わが町の期待の「ブランド」、その中で、末永く、毎日でも、と紹介させて頂いた訳であるが、これが本当に難しい。きっと「特産品」を扱う方々の共通の 課題として、いかに世間に認知してもらうか、この点にご苦労されていることだと思う。プロモーションのノウハウや資力の面で十分とは言えない環境下に あって、埋没することなく、混戦を抜け出すのは難しい限りである。何といっても、人が1日に、そして年間に食べることのできる量は限られており、 何か新しいものが取り入れられれば、何かをあきらめなければ均衡が保たれない。本別町産のものが毎日の食卓にお目見えすることとなれば、これほど嬉しいこと はないが、前にお目見えしたのはいつのことであったか、こんなことではとても寂しいものである。ただ、人のライフスタイルも多様化しており、これと比例して 食生活のあり方も多様化していく過程で新しい食品の登場機会が増える要因となり得るとも考えている。 

今現在にあっても世代や年代を超えて定番化した商品には正直脱帽ものである。生みの親の苦労として、その商品がしっかりと独り立ちできるように、 良いところをしっかりと伸ばしていけるような、そういった目配りをしながら、また、セールスマンとして、私もその先頭に立って全国にPRしていきたいと 考えている。小さな個性を磨き輝かせていくためには、決して自分一人勝ちではなく、こうした共通の課題を持つ地域で生まれた産物に個性、付加価値、 独自性を加えたもの一つひとつが消費者の皆さんに評価され、愛されることとなったときに、一次産業全体が評価を得て、信頼を増していくものと期待をしているところである。 

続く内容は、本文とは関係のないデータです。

/-! ### storeBytes -/

@[simp] theorem State.storeBytes_mem (a : Nat) (bs : List Byte) : (s.storeBytes a bs).mem = Memory.writeBytes s.font s.mem a bs := rfl
@[simp] theorem State.storeBytes_V (a : Nat) (bs : List Byte) : (s.storeBytes a bs).V = s.V := rfl
@[simp] theorem State.storeBytes_I (a : Nat) (bs : List Byte) : (s.storeBytes a bs).I = s.I := rfl
@[simp] theorem State.storeBytes_pc (a : Nat) (bs : List Byte) : (s.storeBytes a bs).pc = s.pc := rfl
@[simp] theorem State.storeBytes_stack (a : Nat) (bs : List Byte) : (s.storeBytes a bs).stack = s.stack := rfl
@[simp] theorem State.storeBytes_sp (a : Nat) (bs : List Byte) : (s.storeBytes a bs).sp = s.sp := rfl
@[simp] theorem State.storeBytes_DT (a : Nat) (bs : List Byte) : (s.storeBytes a bs).DT = s.DT := rfl
@[simp] theorem State.storeBytes_ST (a : Nat) (bs : List Byte) : (s.storeBytes a bs).ST = s.ST := rfl
@[simp] theorem State.storeBytes_fb (a : Nat) (bs : List Byte) : (s.storeBytes a bs).fb = s.fb := rfl
@[simp] theorem State.storeBytes_key (a : Nat) (bs : List Byte) : (s.storeBytes a bs).key = s.key := rfl
@[simp] theorem State.storeBytes_run (a : Nat) (bs : List Byte) : (s.storeBytes a bs).run = s.run := rfl
@[simp] theorem State.storeBytes_frameDirty (a : Nat) (bs : List Byte) : (s.storeBytes a bs).frameDirty = s.frameDirty := rfl
@[simp] theorem State.storeBytes_draws (a : Nat) (bs : List Byte) : (s.storeBytes a bs).draws = s.draws := rfl
@[simp] theorem State.storeBytes_font (a : Nat) (bs : List Byte) : (s.storeBytes a bs).font = s.font := rfl

/-! ### show -/

@[simp] theorem State.show_mem (fb : Framebuffer) : (s.show fb).mem = s.mem := rfl
@[simp] theorem State.show_V (fb : Framebuffer) : (s.show fb).V = s.V := rfl
@[simp] theorem State.show_I (fb : Framebuffer) : (s.show fb).I = s.I := rfl
@[simp] theorem State.show_pc (fb : Framebuffer) : (s.show fb).pc = s.pc := rfl
@[simp] theorem State.show_stack (fb : Framebuffer) : (s.show fb).stack = s.stack := rfl
@[simp] theorem State.show_sp (fb : Framebuffer) : (s.show fb).sp = s.sp := rfl
@[simp] theorem State.show_DT (fb : Framebuffer) : (s.show fb).DT = s.DT := rfl
@[simp] theorem State.show_ST (fb : Framebuffer) : (s.show fb).ST = s.ST := rfl
@[simp] theorem State.show_fb (fb : Framebuffer) : (s.show fb).fb = fb := rfl
@[simp] theorem State.show_key (fb : Framebuffer) : (s.show fb).key = s.key := rfl
@[simp] theorem State.show_run (fb : Framebuffer) : (s.show fb).run = s.run := rfl
@[simp] theorem State.show_frameDirty (fb : Framebuffer) : (s.show fb).frameDirty = true := rfl
@[simp] theorem State.show_draws (fb : Framebuffer) : (s.show fb).draws = s.draws := rfl
@[simp] theorem State.show_font (fb : Framebuffer) : (s.show fb).font = s.font := rfl

/-! ### setRun -/

@[simp] theorem State.setRun_mem (r : Run) : (s.setRun r).mem = s.mem := rfl
@[simp] theorem State.setRun_V (r : Run) : (s.setRun r).V = s.V := rfl
@[simp] theorem State.setRun_I (r : Run) : (s.setRun r).I = s.I := rfl
@[simp] theorem State.setRun_pc (r : Run) : (s.setRun r).pc = s.pc := rfl
@[simp] theorem State.setRun_stack (r : Run) : (s.setRun r).stack = s.stack := rfl
@[simp] theorem State.setRun_sp (r : Run) : (s.setRun r).sp = s.sp := rfl
@[simp] theorem State.setRun_DT (r : Run) : (s.setRun r).DT = s.DT := rfl
@[simp] theorem State.setRun_ST (r : Run) : (s.setRun r).ST = s.ST := rfl
@[simp] theorem State.setRun_fb (r : Run) : (s.setRun r).fb = s.fb := rfl
@[simp] theorem State.setRun_key (r : Run) : (s.setRun r).key = s.key := rfl
@[simp] theorem State.setRun_run (r : Run) : (s.setRun r).run = r := rfl
@[simp] theorem State.setRun_frameDirty (r : Run) : (s.setRun r).frameDirty = s.frameDirty := rfl
@[simp] theorem State.setRun_draws (r : Run) : (s.setRun r).draws = s.draws := rfl
@[simp] theorem State.setRun_font (r : Run) : (s.setRun r).font = s.font := rfl

/-! ### loadRegsFrom -/

@[simp] theorem State.loadRegsFrom_mem (x : Reg) (a : Nat) : (s.loadRegsFrom x a).mem = s.mem := rfl
@[simp] theorem State.loadRegsFrom_I (x : Reg) (a : Nat) : (s.loadRegsFrom x a).I = s.I := rfl
@[simp] theorem State.loadRegsFrom_pc (x : Reg) (a : Nat) : (s.loadRegsFrom x a).pc = s.pc := rfl
@[simp] theorem State.loadRegsFrom_stack (x : Reg) (a : Nat) : (s.loadRegsFrom x a).stack = s.stack := rfl
@[simp] theorem State.loadRegsFrom_sp (x : Reg) (a : Nat) : (s.loadRegsFrom x a).sp = s.sp := rfl
@[simp] theorem State.loadRegsFrom_DT (x : Reg) (a : Nat) : (s.loadRegsFrom x a).DT = s.DT := rfl
@[simp] theorem State.loadRegsFrom_ST (x : Reg) (a : Nat) : (s.loadRegsFrom x a).ST = s.ST := rfl
@[simp] theorem State.loadRegsFrom_fb (x : Reg) (a : Nat) : (s.loadRegsFrom x a).fb = s.fb := rfl
@[simp] theorem State.loadRegsFrom_key (x : Reg) (a : Nat) : (s.loadRegsFrom x a).key = s.key := rfl
@[simp] theorem State.loadRegsFrom_run (x : Reg) (a : Nat) : (s.loadRegsFrom x a).run = s.run := rfl
@[simp] theorem State.loadRegsFrom_frameDirty (x : Reg) (a : Nat) : (s.loadRegsFrom x a).frameDirty = s.frameDirty := rfl
@[simp] theorem State.loadRegsFrom_draws (x : Reg) (a : Nat) : (s.loadRegsFrom x a).draws = s.draws := rfl
@[simp] theorem State.loadRegsFrom_font (x : Reg) (a : Nat) : (s.loadRegsFrom x a).font = s.font := rfl

/-! ### consumeDraw -/

@[simp] theorem State.consumeDraw_mem : (s.consumeDraw).mem = s.mem := rfl
@[simp] theorem State.consumeDraw_V : (s.consumeDraw).V = s.V := rfl
@[simp] theorem State.consumeDraw_I : (s.consumeDraw).I = s.I := rfl
@[simp] theorem State.consumeDraw_pc : (s.consumeDraw).pc = s.pc := rfl
@[simp] theorem State.consumeDraw_stack : (s.consumeDraw).stack = s.stack := rfl
@[simp] theorem State.consumeDraw_sp : (s.consumeDraw).sp = s.sp := rfl
@[simp] theorem State.consumeDraw_DT : (s.consumeDraw).DT = s.DT := rfl
@[simp] theorem State.consumeDraw_ST : (s.consumeDraw).ST = s.ST := rfl
@[simp] theorem State.consumeDraw_fb : (s.consumeDraw).fb = s.fb := rfl
@[simp] theorem State.consumeDraw_key : (s.consumeDraw).key = s.key := rfl
@[simp] theorem State.consumeDraw_run : (s.consumeDraw).run = s.run := rfl
@[simp] theorem State.consumeDraw_frameDirty : (s.consumeDraw).frameDirty = s.frameDirty := rfl
@[simp] theorem State.consumeDraw_draws : (s.consumeDraw).draws = s.draws + 1 := rfl
@[simp] theorem State.consumeDraw_font : (s.consumeDraw).font = s.font := rfl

実のところ、十勝地方は、昨年12月に北海道フード・コンプレックス国際戦略総合特区に指定され、圏域全体で食と農業を盛り上げていこうという意気込みで いる。折しも本町では、本年4月23日に新商品開発・研究、農商工連携、食育等を目的に、新しい農産加工施設、その愛称も「元気なキッチン」をもじって 「ゲンキッチン」を開設させて頂いた。 

地球人口は70億人を超え、年間7千万人の増加を続けている。食料問題、食料危機を救うのは、栽培や保存の面からも「豆」であることの信念を大切に、 そして、この施設を基幹に「豆」にこだわった「何かおいしいもの」を皆さまに届けることにより、また「本別町」を発信していきたいと考えている。 新しい商品開発とデビューをどうぞ楽しみにして頂きたい。